» Task description
Extract, from the listing that follows, each line containing the word "else".

━━━━━ Materials provided ━━━━━

-- ==== Sys2Proof/Machine/Print.lean ====
section
/-! DEFINITION. The print unit (R180 to R186): jobs, builders and the print queue, the printer line, and the record transfer
at both ends. -/
namespace Sys2Proof.Machine
open Sys2Proof

/-! ### The print queue (R181, R182) -/

/-- Entries the print queue holds at most, entries of a line at most, and the room a new line asks for (R181). -/
def printSize : Nat := 512

def lineSize : Nat := 48

def lineRoom : Nat := 128

/-- An entry that ends a line (R181). -/
def PrintEntry.ends : PrintEntry → Bool
  | .text _ => false
  | .control .feed => true
  | .control .cut => true
  | .control .emphasisOn => false
  | .control .emphasisOff => false

/-- An item's characters and emphasis as entries; the text is a free value (log entry 7). -/
def itemEntries (n : Nat) (x : PrintLabel × List Nat) : List PrintEntry :=
  ((Config.lineText x.1 x.2).take n).map fun t => match t with
    | .inl c => .text c
    | .inr true => .control .emphasisOn
    | .inr false => .control .emphasisOff

/-- A whole line: an item ended by FEED, or by CUT where it is the last (R181). -/
def lineEntries (x : PrintLabel × List Nat) (last : Bool) : List PrintEntry :=
  itemEntries (lineSize - 1) x ++ [.control (if last then .cut else .feed)]

/-- Room to begin a line (R181). -/
def Print.hasRoom (p : Print) : Bool := lineRoom ≤ printSize - p.queue.length

/-- A line stands unended at the end of the queue. -/
def Print.unended (p : Print) : Bool := (p.queue.getLast?.map fun e => !e.ends).getD false

/-- Entries are written: an ended line needs no flush; an unended one starts its 300 ms again, unless it has been released
(R182). -/
def Print.write (p : Print) (es : List PrintEntry) : Print :=
  let p := { p with queue := p.queue ++ es }
  if p.unended then { p with flush := if p.released then none else startTimer (ms 300) }
  else { p with flush := none, released := false }

/-! ### What the builders write (R184, R168) -/

def partValues : SummaryPart → List Nat
  | .part0 no s c u w lost fault conflict rev metered =>
    [no, s, c, u, w, bitNat lost, bitNat fault, bitNat conflict, rev, metered]
  | .part1 d e t => [d.getD unknownDistance, e, t]
  | .part2 d c k => [d.getD unknownDistance, c, k]
  | .part3 h a u => [h, a, u]

/-- The parts a row holds, in order. -/
def partsOf (q : Quad (Option SummaryPart)) : List SummaryPart := q.toList.filterMap id

/-- The fields of a COMPLETE row, part by part (Table 9-5). -/
def partLines (l : PrintLabel) (a : Addr) (ps : List SummaryPart) : List (PrintLabel × List Nat) :=
  ps.map fun p => (l, [a.val, p.index] ++ partValues p)

/-- Pulses of row 0's copy in metres, not bounded by the width of a summary field; unknown with an invalid image (R168). -/
def State.fullMetres (s : State) (pulses : Nat) : Option Nat := s.image.map fun im => pulses * 1000 / im.k

/-- Total and paid distance of row 0 in metres, or as unknown (R161, R168). -/
def State.rowZeroDistances (s : State) (a : Accum) : PrintLabel × List Nat :=
  match s.fullMetres a.totalPulses, s.fullMetres a.paidPulses with
  | some total, some paid => (.sumDistances, [total, paid])
  | _, _ => (.distancesUnknown, [])

/-- Row 0 in full from its copy: every field of Table 9-5, with the shift number, the totals-lost flag and the reversal
count on its first line (R168). -/
def State.rowZeroLines (s : State) (z : RowZero) : List (PrintLabel × List Nat) :=
  let a := z.acc
  [ (.rowComplete, [0, s.close.number, bitNat z.lost, z.reversals.length]),
    (.rowZeroCounts, [a.settled, a.cancelled, a.unpaid, a.warmStarts, a.faultSeconds, a.conflicts]),
    s.rowZeroDistances a,
    (.sumMoney, [a.metered, a.extras, a.tips, a.cash, a.card, a.account, a.unpaidTotal, a.hiredSeconds]) ]

/-- The line or lines of one row (R168). -/
def State.rowLines (s : State) (a : Addr) : List (PrintLabel × List Nat) :=
  let r := s.close.rows.get a
  match r.st with
  | .complete =>
    if a = 0 then (s.close.rowZero.map s.rowZeroLines).getD [] else partLines .rowComplete a (partsOf r.parts)
  | .notExpected => [(.rowNotExpected, [a.val])]
  | .absent => [(.rowAbsent, [a.val])]
  | .waiting => [(.rowAbsent, [a.val])]
  | .refused _ => [(.rowAbsent, [a.val])]
  | .incomplete => [(.rowAbsent, [a.val])]

/-- Counts, distances and money of one COMPLETE row, for the vehicle sums (R168). -/
structure RowSums where
  counts : List Nat
  dists  : List (Option Nat)
  money  : List Nat
  deriving DecidableEq, Repr

def sumsZero : RowSums := { counts := [0, 0, 0], dists := [], money := [0, 0, 0, 0, 0, 0, 0, 0] }

def sumsOfZero (s : State) (z : RowZero) : RowSums :=
  let a := z.acc
  { counts := [a.settled, a.cancelled, a.unpaid], dists := [s.fullMetres a.totalPulses, s.fullMetres a.paidPulses]
    money := [a.metered, a.extras, a.tips, a.cash, a.card, a.account, a.unpaidTotal, a.hiredSeconds] }

/-- The sums of a seat's parts: they stand in four parts (Table 12-4). -/
def sumsOfParts (q : Quad (Option SummaryPart)) : RowSums :=
  match q.s0, q.s1, q.s2, q.s3 with
  | some (.part0 _ st c u _ _ _ _ _ m), some (.part1 d1 e t), some (.part2 d2 cash card), some (.part3 h a up) =>
    { counts := [st, c, u], dists := [d1, d2], money := [m, e, t, cash, card, a, up, h] }
  | _, _, _, _ => sumsZero

def State.rowSums (s : State) (a : Addr) : Option RowSums :=
  let r := s.close.rows.get a
  if r.st = .complete then
    some (if a = 0 then (s.close.rowZero.map fun z => sumsOfZero s z).getD sumsZero else sumsOfParts r.parts)
  else none

/-- A sum over rows, saturating (R168). -/
def sumAt (i : Nat) (rows : List (List Nat)) : Nat := rows.foldl (fun n r => satAdd top32 n (r.getD i 0)) 0

/-- A distance sum leaves unknown distances out (R168). -/
def distAt (i : Nat) (rows : List RowSums) : Nat :=
  rows.foldl (fun n r => satAdd top32 n (((r.dists[i]?).join).getD 0)) 0

/-- Vehicle sums and reconciliation (R168). A side of the reconciliation is the plain total of its saturated sums
(log entry 56). -/
def State.sumLines (s : State) : List (PrintLabel × List Nat) :=
  let rows := allAddrs.filterMap s.rowSums
  let m (i : Nat) : Nat := sumAt i (rows.map (·.money))
  [ (.sumCounts, [0, 1, 2].map fun i => sumAt i (rows.map (·.counts))),
    (.sumDistances, [distAt 0 rows, distAt 1 rows]) ]
    ++ lineIf .sumIncomplete [] (rows.any fun r => r.dists.any Option.isNone)
    ++ [ (.sumMoney, [0, 1, 2, 3, 4, 5, 6, 7].map m),
         (.reconciliation, [m 0 + m 1 + m 2, m 3 + m 4 + m 5 + m 6]) ]

/-- A row whose totals-lost flag is set (R168). -/
def State.rowLost (s : State) (a : Addr) : Bool :=
  let r := s.close.rows.get a
  r.st == .complete &&
    (if a = 0 then (s.close.rowZero.map (·.lost)).getD false
     else match r.parts.s0 with
       | some (.part0 _ _ _ _ _ lost _ _ _ _) => lost
       | _ => false)

/-- The vehicle report from the close table (R168). -/
def State.reportLines (s : State) : List (PrintLabel × List Nat) :=
  let c := s.close
  let z := c.rowZero
  [(.reportHeading, [c.number, c.driver.getD 0, ((z.map (·.openTime)).join).getD 0, (z.map (·.closeTime)).getD 0])]
    ++ lineIf .reportForced [] c.forced
    ++ allAddrs.flatMap s.rowLines
    ++ s.sumLines
    ++ ((z.map (·.reversals)).getD []).map (fun r => (.reversalEntry, [r.txn, r.amount, r.hireNo]))
    ++ (z.toList.map fun z => (.stationZeroFlags, [z.acc.distress, bitNat z.acc.lampFault, bitNat z.acc.signSilent]))
    ++ (allAddrs.filter s.rowLost).map fun a => (.totalsLost, [a.val])

/-- The report as the builder finds it; NO REPORT when the close state is no longer DONE (R184). -/
def State.reportOrNone (s : State) : List (PrintLabel × List Nat) :=
  if s.close.state = .done then s.reportLines else [(.noReport, [])]

/-- The slip of a row's late summary (R184, R167). -/
def State.slipLines (s : State) (a : Addr) : List (PrintLabel × List Nat) :=
  match (s.close.rows.get a).late with
  | some l =>
    [(.slipHeading, [a.val, l.number])] ++ partLines .slipFields a (partsOf l.parts)
      ++ lineIf .slipAlreadyReported [] l.reported
  | none => [(.slipHeading, [a.val])]

/-- What the builder of a receipt has to print: still waiting, not to be had, or there (R184, R185). -/
inductive Content
  | waiting
  | unavailable
  | ready (r : Receipt)
  deriving DecidableEq, Repr

/-- The bytes assembled from the stored parts (R185). -/
def Transfer.bytes (t : Transfer) : List Byte := t.parts.flatMap fun p => p.getD []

━━━━━

» Solved exercise
  itemEntries (lineSize - 1) x ++ [.control (if last then .cut else .feed)]
  if p.unended then { p with flush := if p.released then none else startTimer (ms 300) }
  else { p with flush := none, released := false }
    if a = 0 then (s.close.rowZero.map s.rowZeroLines).getD [] else partLines .rowComplete a (partsOf r.parts)
    some (if a = 0 then (s.close.rowZero.map fun z => sumsOfZero s z).getD sumsZero else sumsOfParts r.parts)
  else none
     else match r.parts.s0 with
  if s.close.state = .done then s.reportLines else [(.noReport, [])]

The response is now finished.